Moody’s: Greece is weak in the face of the ‘spectre’ of stagflation

Her Eleftherias Kourtalis

While Greece appears to be less exposed to a persistently high inflation scenario than the rest of Southern Europe, policy options to combat a stagnant cycle are among the weakest in the European Union, Moody’s warns.

Russia’s invasion of Ukraine has worsened the situation on the supply and demand fronts and pushed inflation to levels not seen in the European Union since the mid-1980s, the house said in today’s analysis.

EU consumer price inflation reached 9.6% in June 2022, the highest level since 1983. Although global supply chain issues that are partly responsible for the recent rise in prices have eased slightly, the businesses continue to report major shortages of equipment and materials.

Although not Moody’s baseline scenario, a complete cutoff of Russian gas supplies would likely intensify these pressures, weaken economic activity and increase the risk of a stagnant inflationary environment.

Based on their weaker economic growth, greater exposure to entrenched inflation and limited policy options, Southern European states appear more exposed to a stagflation scenario, which is, in Moody’s view, a multi-year period during in which inflation remains significantly higher than in recent decades, while real GDP growth remains significantly lower, at or near zero.

Most central banks in Central and Eastern Europe have already started raising interest rates in response to inflation, but slowing economic growth, increased debt burdens and a divergence in the business cycle will complicate the European Central Bank’s efforts. “Although the ECB has raised interest rates, the indicative Taylor rule suggests that its monetary policy is too expansionary for the three main EU economies and the euro area as a whole.
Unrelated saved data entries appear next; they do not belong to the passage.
/-! Machine/Reset.lean. -/

theorem jobReset_steady (s : State) (j : Job) (code : W16) (hs : s.Steady s₀) : (State.jobReset s j code).Steady s₀ := by
  unfold State.jobReset; repeat' (first | with_reducible assumption | with_reducible refine ite_steady ?_ ?_ | with_reducible refine logs_steady _ _ _ _ ?_ | with_reducible refine jobFaultQuiet_steady _ _ _ ?_ | split)
theorem enterHold_steady (s : State) (u : UnitId) (hs : s.Steady s₀) : (State.enterHold s u).Steady s₀ := by
  unfold State.enterHold; repeat' (first | with_reducible assumption | with_reducible (refine upd_steady _ ?_ .. ; with_reducible assumption) | with_reducible (extract_lets +onlyGivenNames x; refine (show x.Steady s₀ → _ from fun hx => ?_) ?_; (on_goal 2 => unfold x; clear x); clear_value x; revert x; intro _ _) | with_reducible (extract_lets +onlyGivenNames x; refine (show x.1.Steady s₀ → _ from fun hx => ?_) ?_; (on_goal 2 => unfold x; clear x); clear_value x; revert x; intro _ _) | with_reducible (extract_lets +onlyGivenNames x; refine (show x.2.Steady s₀ → _ from fun hx => ?_) ?_; (on_goal 2 => unfold x; clear x); clear_value x; revert x; intro _ _) | with_reducible (extract_lets +onlyGivenNames x; refine (show (∀ t : State, t.Steady s₀ → (x t).Steady s₀) → _ from fun hx => ?_) ?_; (on_goal 2 => unfold x; clear x; intro t ht; beta_reduce); clear_value x; revert x; intro _ _) | with_reducible (extract_lets +onlyGivenNames x; clear_value x; revert x; intro _) | with_reducible refine useRecovery_steady _ _ ?_ | split)
theorem resetTile_steady (s : State) (t : TileId) (hs : s.Steady s₀) : (State.resetTile s t).Steady s₀ := by
  unfold State.resetTile; repeat' (first | with_reducible assumption | with_reducible refine ite_steady ?_ ?_ | with_reducible (extract_lets +onlyGivenNames x; refine (show x.Steady s₀ → _ from fun hx => ?_) ?_; (on_goal 2 => unfold x; clear x); clear_value x; revert x; intro _ _) | with_reducible (extract_lets +onlyGivenNames x; refine (show x.1.Steady s₀ → _ from fun hx => ?_) ?_; (on_goal 2 => unfold x; clear x); clear_value x; revert x; intro _ _) | with_reducible (extract_lets +onlyGivenNames x; refine (show x.2.Steady s₀ → _ from fun hx => ?_) ?_; (on_goal 2 => unfold x; clear x); clear_value x; revert x; intro _ _) | with_reducible (extract_lets +onlyGivenNames x; refine (show (∀ t : State, t.Steady s₀ → (x t).Steady s₀) → _ from fun hx => ?_) ?_; (on_goal 2 => unfold x; clear x; intro t ht; beta_reduce); clear_value x; revert x; intro _ _) | with_reducible (extract_lets +onlyGivenNames x; clear_value x; revert x; intro _) | with_reducible refine jobReset_steady _ _ _ ?_ | with_reducible refine enterHold_steady _ _ ?_ | split)
theorem resetSequencer_steady (s : State) (d : DieId) (hs : s.Steady s₀) : (State.resetSequencer s d).Steady s₀ := by
  unfold State.resetSequencer; repeat' (first | with_reducible assumption | with_reducible refine ite_steady ?_ ?_ | with_reducible refine foldl_steady _ _ _ ?_ (fun _ _ _ => ?_) | with_reducible refine jobReset_steady _ _ _ ?_ | with_reducible refine enterHold_steady _ _ ?_ | split)
theorem resetPe_steady (s : State) (d : DieId) (hs : s.Steady s₀) : (State.resetPe s d).Steady s₀ := by
  unfold State.resetPe; repeat' (first | with_reducible assumption | with_reducible refine foldl_steady _ _ _ ?_ (fun _ _ _ => ?_) | with_reducible refine logs_steady _ _ _ _ ?_ | with_reducible refine settle_steady _ _ ?_ | with_reducible refine voidFrames_steady _ _ _ ?_ | with_reducible refine enterHold_steady _ _ ?_ | split)
theorem zshUnitReset_steady (s : State) (hs : s.Steady s₀) : (State.zshUnitReset s).Steady s₀ := by
  unfold State.zshUnitReset; repeat' (first | with_reducible assumption | with_reducible (refine upd_steady _ ?_ .. ; with_reducible assumption) | with_reducible (extract_lets +onlyGivenNames x; refine (show x.Steady s₀ → _ from fun hx => ?_) ?_; (on_goal 2 => unfold x; clear x); clear_value x; revert x; intro _ _) | with_reducible (extract_lets +onlyGivenNames x; refine (show x.1.Steady s₀ → _ from fun hx => ?_) ?_; (on_goal 2 => unfold x; clear x); clear_value x; revert x; intro _ _) | with_reducible (extract_lets +onlyGivenNames x; refine (show x.2.Steady s₀ → _ from fun hx => ?_) ?_; (on_goal 2 => unfold x; clear x); clear_value x; revert x; intro _ _) | with_reducible (extract_lets +onlyGivenNames x; refine (show (∀ t : State, t.Steady s₀ → (x t).Steady s₀) → _ from fun hx => ?_) ?_; (on_goal 2 => unfold x; clear x; intro t ht; beta_reduce); clear_value x; revert x; intro _ _) | with_reducible (extract_lets +onlyGivenNames x; clear_value x; revert x; intro _) | with_reducible refine foldl_steady _ _ _ ?_ (fun _ _ _ => ?_) | with_reducible refine modSvc_steady _ _ ?_ | with_reducible refine zshReply_steady _ _ _ _ ?_ | with_reducible refine synthetic_steady _ _ ?_ | split)
theorem i3cUnitReset_steady (s : State) (hs : s.Steady s₀) : (State.i3cUnitReset s).Steady s₀ := by
  unfold State.i3cUnitReset; grind [modInfield_steady, upd_steady, → State.Steady.sram, → State.Steady.host, → State.Steady.flash, → State.Steady.input, → State.Steady.time, → State.Steady.slots, → State.Steady.keys, → State.Steady.queue, → State.Steady.por, Mem.wf_set, Mem.wf_write, Mem.wf_writeAll, Mem.wf_zero]
theorem mcReset_steady (s : State) (hs : s.Steady s₀) : (State.mcReset s).Steady s₀ := by
  unfold State.mcReset; repeat' (first | with_reducible assumption | with_reducible (refine upd_steady _ ?_ .. ; with_reducible assumption) | with_reducible refine ite_steady ?_ ?_ | with_reducible (extract_lets +onlyGivenNames x; refine (show x.Steady s₀ → _ from fun hx => ?_) ?_; (on_goal 2 => unfold x; clear x); clear_value x; revert x; intro _ _) | with_reducible (extract_lets +onlyGivenNames x; refine (show x.1.Steady s₀ → _ from fun hx => ?_) ?_; (on_goal 2 => unfold x; clear x); clear_value x; revert x; intro _ _) | with_reducible (extract_lets +onlyGivenNames x; refine (show x.2.Steady s₀ → _ from fun hx => ?_) ?_; (on_goal 2 => unfold x; clear x); clear_value x; revert x; intro _ _) | with_reducible (extract_lets +onlyGivenNames x; refine (show (∀ t : State, t.Steady s₀ → (x t).Steady s₀) → _ from fun hx => ?_) ?_; (on_goal 2 => unfold x; clear x; intro t ht; beta_reduce); clear_value x; revert x; intro _ _) | with_reducible (extract_lets +onlyGivenNames x; clear_value x; revert x; intro _) | with_reducible refine foldl_steady _ _ _ ?_ (fun _ _ _ => ?_) | with_reducible refine modPart_steady _ _ _ ?_ | with_reducible refine modMgt_steady _ _ ?_ rfl | with_reducible refine modInfield_steady _ _ ?_ | with_reducible refine modSvc_steady _ _ ?_ | with_reducible refine synthetic_steady _ _ ?_ | with_reducible refine complete_steady _ _ _ ?_ | with_reducible refine putGet_steady _ _ _ ?_ | with_reducible refine fwAbandon_steady _ ?_ | with_reducible refine rezero_steady _ _ ?_ | with_reducible refine enterHold_steady _ _ ?_ | with_reducible refine zshUnitReset_steady _ ?_ | with_reducible refine i3cUnitReset_steady _ ?_ | split)
theorem resetUnit_steady (s : State) (u : UnitId) (hs : s.Steady s₀) : (State.resetUnit s u).Steady s₀ := by
  unfold State.resetUnit; repeat' (first | with_reducible assumption | with_reducible refine resetTile_steady _ _ ?_ | with_reducible refine resetSequencer_steady _ _ ?_ | with_reducible refine resetPe_steady _ _ ?_ | with_reducible refine mcReset_steady _ ?_ | split)
theorem unitResetGo_steady (s : State) (u : UnitId) (hs : s.Steady s₀) : (State.unitResetGo s u).Steady s₀ := by
  unfold State.unitResetGo; repeat' (first | with_reducible assumption | with_reducible refine ite_steady ?_ ?_ | with_reducible refine setupRejected_steady _ _ ?_ | with_reducible refine resetUnit_steady _ _ ?_ | split)
theorem execTileReset_steady (t : TileId) (s : State) (hs : s.Steady s₀) : ∀ out, execTileReset t s = .next out → out.Steady s₀ := by
  intro out ht; unfold execTileReset at ht; (try injection ht with ht); subst ht; repeat' (first | with_reducible assumption | with_reducible refine unitResetGo_steady _ _ ?_ | split)
theorem execSequencerReset_steady (d : DieId) (s : State) (hs : s.Steady s₀) : ∀ out, execSequencerReset d s = .next out → out.Steady s₀ := by
  intro out ht; unfold execSequencerReset at ht; (try injection ht with ht); subst ht; repeat' (first | with_reducible assumption | with_reducible refine unitResetGo_steady _ _ ?_ | split)
theorem execPeReset_steady (d : DieId) (s : State) (hs : s.Steady s₀) : ∀ out, execPeReset d s = .next out → out.Steady s₀ := by
  intro out ht; unfold execPeReset at ht; (try injection ht with ht); subst ht; repeat' (first | with_reducible assumption | with_reducible refine unitResetGo_steady _ _ ?_ | split)
theorem execUnitHung_steady (u : UnitId) (s : State) (hs : s.Steady s₀) : ∀ out, execUnitHung u s = .next out → out.Steady s₀ := by
  intro out ht; unfold execUnitHung at ht; (try injection ht with ht); subst ht; repeat' (first | with_reducible assumption | with_reducible refine ite_steady ?_ ?_ | with_reducible refine logAt_steady _ _ _ _ ?_ | with_reducible refine resetUnit_steady _ _ ?_ | split)
theorem bumpEpoch_steady (s : State) (u : UnitId) (hs : s.Steady s₀) : (State.bumpEpoch s u).Steady s₀ := by
  unfold State.bumpEpoch; repeat' (first | with_reducible assumption | with_reducible (refine upd_steady _ ?_ .. ; with_reducible assumption) | with_reducible refine modMgt_steady _ _ ?_ rfl | split)
theorem execHoldExit_steady (u : UnitId) (s : State) (hs : s.Steady s₀) : ∀ out, execHoldExit u s = .next out → out.Steady s₀ := by
  intro out ht; unfold execHoldExit at ht; grind [logs_steady, mcReset_steady, bumpEpoch_steady, modMgt_steady, upd_steady, → State.Steady.sram, → State.Steady.host, → State.Steady.flash, → State.Steady.input, → State.Steady.time, → State.Steady.slots, → State.Steady.keys, → State.Steady.queue, → State.Steady.por, Mem.wf_set, Mem.wf_write, Mem.wf_writeAll, Mem.wf_zero]
theorem execMcReset_steady (s : State) (hs : s.Steady s₀) : ∀ out, execMcReset s = .next out → out.Steady s₀ := by
  intro out ht; unfold execMcReset at ht; (try injection ht with ht); subst ht; repeat' (first | with_reducible assumption | with_reducible refine ite_steady ?_ ?_ | with_reducible refine mcReset_steady _ ?_ | split)
theorem execMcWatchdogExpiry_steady (s : State) (hs : s.Steady s₀) : ∀ out, execMcWatchdogExpiry s = .next out → out.Steady s₀ := by
  intro out ht; unfold execMcWatchdogExpiry at ht; (try injection ht with ht); subst ht; repeat' (first | with_reducible assumption | with_reducible refine ite_steady ?_ ?_ | with_reducible refine mcReset_steady _ ?_ | split)
theorem hostReset_steady (s : State) (hs : s.Steady s₀) : (State.hostReset s).Steady s₀ := by
  unfold State.hostReset; repeat' (first | with_reducible assumption | with_reducible (refine upd_steady _ ?_ .. ; with_reducible assumption) | with_reducible refine ite_steady ?_ ?_ | with_reducible refine modHiu_steady _ _ ?_ | with_reducible refine functionReset_steady _ _ ?_ | with_reducible refine hostLost_steady _ _ ?_ | split)
theorem faultJobs_steady (s : State) (code : W16) (hs : s.Steady s₀) : (State.faultJobs s code).Steady s₀ := by
  unfold State.faultJobs; repeat' (first | with_reducible assumption | with_reducible (refine upd_steady _ ?_ .. ; with_reducible assumption) | with_reducible refine ite_steady ?_ ?_ | with_reducible (extract_lets +onlyGivenNames x; refine (show x.Steady s₀ → _ from fun hx => ?_) ?_; (on_goal 2 => unfold x; clear x); clear_value x; revert x; intro _ _) | with_reducible (extract_lets +onlyGivenNames x; refine (show x.1.Steady s₀ → _ from fun hx => ?_) ?_; (on_goal 2 => unfold x; clear x); clear_value x; revert x; intro _ _) | with_reducible (extract_lets +onlyGivenNames x; refine (show x.2.Steady s₀ → _ from fun hx => ?_) ?_; (on_goal 2 => unfold x; clear x); clear_value x; revert x; intro _ _) | with_reducible (extract_lets +onlyGivenNames x; refine (show (∀ t : State, t.Steady s₀ → (x t).Steady s₀) → _ from fun hx => ?_) ?_; (on_goal 2 => unfold x; clear x; intro t ht; beta_reduce); clear_value x; revert x; intro _ _) | with_reducible (extract_lets +onlyGivenNames x; clear_value x; revert x; intro _) | with_reducible refine foldl_steady _ _ _ ?_ (fun _ _ _ => ?_) | with_reducible refine jobFaultQuiet_steady _ _ _ ?_ | split)
theorem zeroAll_steady (s : State) (hs : s.Steady s₀) : (State.zeroAll s).Steady s₀ := by
  unfold State.zeroAll; repeat' (first | with_reducible assumption | with_reducible (refine upd_steady _ ?_ .. ; with_reducible assumption) | split)
theorem warmClear_steady (s : State) (hs : s.Steady s₀) : (State.warmClear s).Steady s₀ := by
  exact ⟨hs.1,hs.2,hs.3,hs.4,hs.5,hs.6,hs.7,hs.8,hs.9⟩
theorem warmReset_steady (s : State) (hs : s.Steady s₀) : (State.warmReset s).Steady s₀ := by
  unfold State.warmReset; repeat' (first | with_reducible assumption | with_reducible refine ite_steady ?_ ?_ | with_reducible (extract_lets +onlyGivenNames x; refine (show x.Steady s₀ → _ from fun hx => ?_) ?_; (on_goal 2 => unfold x; clear x); clear_value x; revert x; intro _ _) | with_reducible (extract_lets +onlyGivenNames x; refine (show x.1.Steady s₀ → _ from fun hx => ?_) ?_; (on_goal 2 => unfold x; clear x); clear_value x; revert x; intro _ _) | with_reducible (extract_lets +onlyGivenNames x; refine (show x.2.Steady s₀ → _ from fun hx => ?_) ?_; (on_goal 2 => unfold x; clear x); clear_value x; revert x; intro _ _) | with_reducible (extract_lets +onlyGivenNames x; refine (show (∀ t : State, t.Steady s₀ → (x t).Steady s₀) → _ from fun hx => ?_) ?_; (on_goal 2 => unfold x; clear x; intro t ht; beta_reduce); clear_value x; revert x; intro _ _) | with_reducible (extract_lets +onlyGivenNames x; clear_value x; revert x; intro _) | with_reducible refine foldl_steady _ _ _ ?_ (fun _ _ _ => ?_) | with_reducible refine modLink_steady _ _ _ ?_ | with_reducible refine logs_steady _ _ _ _ ?_ | with_reducible refine linkDrop_steady _ _ ?_ | with_reducible refine listenOrOff_steady _ _ ?_ | with_reducible refine i3cUnitReset_steady _ ?_ | with_reducible refine hostReset_steady _ ?_ | with_reducible refine faultJobs_steady _ _ ?_ | with_reducible refine zeroAll_steady _ ?_ | with_reducible refine warmClear_steady _ ?_ | split)
theorem execWarmReset_steady (s : State) (hs : s.Steady s₀) : ∀ out, execWarmReset s = .next out → out.Steady s₀ := by
  intro out ht; unfold execWarmReset at ht; (try injection ht with ht); subst ht; repeat' (first | with_reducible assumption | with_reducible refine ite_steady ?_ ?_ | with_reducible refine warmReset_steady _ ?_ | split)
If its actions continue to lag the Fed’s, the euro will could continue to depreciate and further fuel inflation,” Moody’s warns.

Southern Europe is in any case more exposed to a stagflation scenario.

Malta, Cyprus, Portugal, Slovenia and Croatia are more vulnerable because they are more likely to see transitory price increases become permanent and have relatively low policy options.

Although Italy, France and Spain are less vulnerable to inflation, already high debt levels, increasing exposure to floating interest rates and significant principal and interest payments due over the next 12 months increase risks.

Finally, as the house emphasizes, Greece and Romania seem to be less exposed to a scenario of “entrenched” inflation, however the policy possibilities for combating a stagnant inflationary cycle are among the weakest in the EU.